If my Facebook wall during late 2011 and 2012 is any indication, Insidious gained a lot of fans thanks to streaming on Netflix. In fact, it was rated more than 1.8 million times on the streaming service (which is a huge number for a movie that was only seen 7 million times in theaters). Studios behind horror movies should keep this in mind when deciding whether to license their properties to Netflix, as they can add to their tallies twice: Once with licensing fees, and again when the sequel boasts a bigger box-office. I wouldn’t be surprised, in fact, if a movie like Tucker and Dale vs. Evil, which has played well for a couple of years on Netflix, eventually landed a sequel, even if it is of the straight-to-Netflix variety. The studios behind recent horror movie hits, The Conjuring and The Purge, should also take notice, especially if they are planning sequels (and, of course, they are). An inevitable Insidious: Chapter 3 would also benefit if Chapter 2 were once again licensed for Netflix.
While we’re on the subject of the box-office power of Insidious: Chapter 2, let’s place its opening weekend in context with the other nine highest grossing opening weekends of all time for horror movies.
Paranormal Activity 3 — $53 million
The Conjuring — $41.8 million
Insidious: Chapter 2: $41 million
Paranormal Activity 2 — $40.6 million
Friday the 13th (2009) — $40.5 million
The Grudge — $39.1 million
Freddy Vs. Jason — $36.4 million
The Ring Two — $35 million
Scream 3 — $34.7 million
The Purge — $34 million
The Devil Inside — $33 million
I should also note that the Paranormal Activity movies have had runs on Netflix, too, which was no doubt instrumental in their sequels’ successes.
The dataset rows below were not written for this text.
theorem State.setFeature_frame (a0 : _) (a1 : _) (a2 : State) : Frame 1338960475102 a2 (State.setFeature a0 a1 a2) := by
  unfold State.setFeature
  first | split | (dsimp +zetaDelta -proj only; split)
  · refine Frame.comp (State.completeAdmin_frame _ _ _ _ _ _) rfl ?_
    refine Frame.comp (State.updCtrl_frame _ _ _) rfl ?_
    exact Frame.refl _
  · refine Frame.comp (State.setTemp_frame _ _ _) rfl ?_
    exact Frame.refl _
  · refine Frame.comp (State.setQueues_frame _ _ _) rfl ?_
    exact Frame.refl _
  · refine Frame.comp (State.completeAdmin_frame _ _ _ _ _ _) rfl ?_
    refine Frame.comp (State.updCtrl_frame _ _ _) rfl ?_
    exact Frame.refl _
  · refine Frame.comp (State.completeAdmin_frame _ _ _ _ _ _) rfl ?_
    refine Frame.comp (State.updCtrl_frame _ _ _) rfl ?_
    exact Frame.refl _
  · refine Frame.comp (State.setHoldLimit_frame _ _ _) rfl ?_
    exact Frame.refl _
  · refine Frame.comp (State.setCompression_frame _ _ _) rfl ?_
    exact Frame.refl _
  · refine Frame.comp (State.setDedup_frame _ _ _) rfl ?_
    exact Frame.refl _
  · refine Frame.comp (State.invalidField_frame _ _ _) rfl ?_
    exact Frame.refl _

theorem execSetFeatures_frame (a0 : _) (a1 : _) (a2 : _) (a3 : State) : Frame.Out 1338960475103 a3 (execSetFeatures a0 a1 a2 a3) := by
  unfold execSetFeatures
  refine Frame.next ?_
  refine State.admin_frame ?_ rfl ?_
  · intro _ _
    refine Frame.comp (State.setFeature_frame _ _ _) rfl ?_
    assumption
  · refine Frame.comp (State.advanceTo_frame _ _) rfl ?_
    exact Frame.refl _

theorem State.newController_frame (a0 : _) (a1 : _) (a2 : State) : Frame 549755883678 a2 (State.newController a0 a1 a2) := by
  unfold State.newController
  try extract_lets
  first | split | (dsimp +zetaDelta -proj only; split)
  · try extract_lets
    try extract_lets
    try extract_lets
    try extract_lets
    refine Frame.comp (State.record_frame _ _ _) rfl ?_
    refine Frame.set_nvq rfl (fun _ => rfl) (fun _ => rfl) ?_
    refine Frame.comp (State.updSession_frame _ _ _) rfl ?_
    refine Frame.snd ?_ (by assumption)
    refine Frame.comp (State.newRegion_frame _ _ _ _ _ _ _ _ _) rfl ?_
    exact Frame.refl _

theorem State.openAsResponder_frame (a0 : _) (a1 : State) : Frame 687207551134 a1 (State.openAsResponder a0 a1) := by
  unfold State.openAsResponder
  first | split | (dsimp +zetaDelta -proj only; split)
  · exact Frame.refl _
  · try extract_lets
    try extract_lets
    try extract_lets
    try extract_lets
    try extract_lets
    try extract_lets
    try extract_lets
    try extract_lets
    try extract_lets
    refine Frame.comp (State.sendAccept_frame _ _ _) rfl ?_
    refine Frame.comp (State.record_frame _ _ _) rfl ?_
    refine Frame.ite (fun _ => ?_) (fun _ => ?_)
    · refine Frame.comp (State.newController_frame _ _ _) rfl ?_
      refine Frame.ite (fun _ => ?_) (fun _ => ?_)
      · refine Frame.set_idm rfl (fun i => absurd i (by decide)) ?_
        refine Frame.comp (State.spendFree_frame _) rfl ?_
        refine Frame.comp (State.spendFree_frame _) rfl ?_
        exact Frame.refl _
      · refine Frame.comp (State.refPhases_frame _ _) rfl ?_
        refine Frame.set_idm rfl (fun i => absurd i (by decide)) ?_
        refine Frame.comp (State.spendFree_frame _) rfl ?_
        refine Frame.comp (State.spendFree_frame _) rfl ?_
        exact Frame.refl _
    · refine Frame.ite (fun _ => ?_) (fun _ => ?_)
      · refine Frame.set_idm rfl (fun i => absurd i (by decide)) ?_
        refine Frame.comp (State.spendFree_frame _) rfl ?_
        refine Frame.comp (State.spendFree_frame _) rfl ?_
        exact Frame.refl _
      · refine Frame.comp (State.refPhases_frame _ _) rfl ?_
        refine Frame.set_idm rfl (fun i => absurd i (by decide)) ?_
        refine Frame.comp (State.spendFree_frame _) rfl ?_
        refine Frame.comp (State.spendFree_frame _) rfl ?_
        exact Frame.refl _

theorem execConnect_frame (a0 : _) (a1 : _) (a2 : _) (a3 : _) (a4 : _) (a5 : State) : Frame.Out 687207551135 a5 (execConnect a0 a1 a2 a3 a4 a5) := by
  unfold execConnect
  try extract_lets
  try extract_lets
  refine Frame.next ?_
  refine Frame.ite (fun _ => ?_) (fun _ => ?_)
  · refine Frame.comp (State.advanceTo_frame _ _) rfl ?_
    exact Frame.refl _
  · refine Frame.ite (fun _ => ?_) (fun _ => ?_)
    · refine Frame.comp (State.recordOnce_frame _ _ _ _) rfl ?_
      refine Frame.comp (State.raise_frame _ _ _) rfl ?_
      refine Frame.comp (State.advanceTo_frame _ _) rfl ?_
      exact Frame.refl _
    · first | split | (dsimp +zetaDelta -proj only; split)
      · refine Frame.comp (State.sendAccept_frame _ _ _) rfl ?_
        refine Frame.comp (State.advanceTo_frame _ _) rfl ?_
        exact Frame.refl _
      · try extract_lets
        refine Frame.ite (fun _ => ?_) (fun _ => ?_)
        · refine Frame.comp (State.openAsResponder_frame _ _) rfl ?_
          refine Frame.comp (State.advanceTo_frame _ _) rfl ?_
          exact Frame.refl _
        · refine Frame.comp (State.sendAccept_frame _ _ _) rfl ?_
          refine Frame.comp (State.record_frame _ _ _) rfl ?_
          refine Frame.comp (State.advanceTo_frame _ _) rfl ?_
          exact Frame.refl _

theorem execBenchTestDone_frame (a0 : _) (a1 : _) (a2 : State) : Frame.Out 67174431 a2 (execBenchTestDone a0 a1 a2) := by
  unfold execBenchTestDone
  try extract_lets
  refine Frame.next ?_
  refine Frame.ite (fun _ => ?_) (fun _ => ?_)
  · refine Frame.comp (State.advanceTo_frame _ _) rfl ?_
    exact Frame.refl _
  · try extract_lets
    try extract_lets
    refine Frame.comp (State.record_frame _ _ _) rfl ?_
    refine Frame.set_md rfl (fun _ => rfl) (fun i => absurd i (by decide)) ?_
    refine Frame.comp (State.advanceTo_frame _ _) rfl ?_
    exact Frame.refl _

theorem execLinkCreate_frame (a0 : _) (a1 : _) (a2 : _) (a3 : _) (a4 : _) (a5 : _) (a6 : State) : Frame.Out 1888724677599 a6 (execLinkCreate a0 a1 a2 a3 a4 a5 a6) := by
  unfold execLinkCreate
  refine Frame.next ?_
  refine Frame.comp (State.c2h_frame _ _ _ _ _ _ _) rfl ?_
  refine Frame.comp (State.advanceTo_frame _ _) rfl ?_
  exact Frame.refl _

theorem execReshapeRequest_frame (a0 : _) (a1 : _) (a2 : _) (a3 : State) : Frame.Out 6605798444511 a3 (execReshapeRequest a0 a1 a2 a3) := by
  unfold execReshapeRequest
  refine Frame.next ?_
  refine Frame.comp (State.writeReshape_frame _ _ _) rfl ?_
  refine Frame.comp (State.advanceTo_frame _ _) rfl ?_
  exact Frame.refl _

theorem State.boundaryRecord_frame (a0 : _) (a1 : State) : Frame 138741790 a1 (State.boundaryRecord a0 a1) := by
  unfold State.boundaryRecord
  first | split | (dsimp +zetaDelta -proj only; split)
  · exact Frame.refl _
  · try extract_lets
    try extract_lets
    try extract_lets
    refine Frame.ite (fun _ => ?_) (fun _ => ?_)
    · refine Frame.comp (State.writeParam_frame _ _ _ _) rfl ?_
      refine Frame.set_strp rfl ?_
      exact Frame.refl _
    · refine Frame.set_strp rfl ?_
      exact Frame.refl _

theorem State.pairMismatch_frame (a0 : _) (a1 : _) (a2 : State) : Frame 3705990889471 a2 (State.pairMismatch a0 a1 a2) := by
  unfold State.pairMismatch
  try extract_lets
  try extract_lets
  try extract_lets
  refine Frame.comp (State.fault_frame _ _ _ _ _) rfl ?_
  first | split | (dsimp +zetaDelta -proj only; split)
  · refine Frame.comp (State.useSlack_frame _ _ _) rfl ?_
    refine Frame.comp (State.count_frame _ _) rfl ?_
    refine Frame.comp (State.count_frame _ _) rfl ?_
    refine Frame.comp (State.raise_frame _ _ _) rfl ?_
    exact Frame.refl _
  · refine Frame.comp (State.count_frame _ _) rfl ?_
    refine Frame.comp (State.count_frame _ _) rfl ?_
    refine Frame.comp (State.raise_frame _ _ _) rfl ?_
    exact Frame.refl _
As for the rest of the box office: The only other wide release this weekend was Robert DeNiro, Michelle Pfeiffer and Tommy Lee Jones’ The Family, and it fizzled, raking in a meager $13.9 million. Meanwhile, at number three, Riddick saw a whopping 66 percent drop, bringing in only $6.5 million in its second weekend, while at four and five, The Butler and We’re the Millers continue to add to their sleeper hit totals, arriving at $99 million and $131 million, respectively.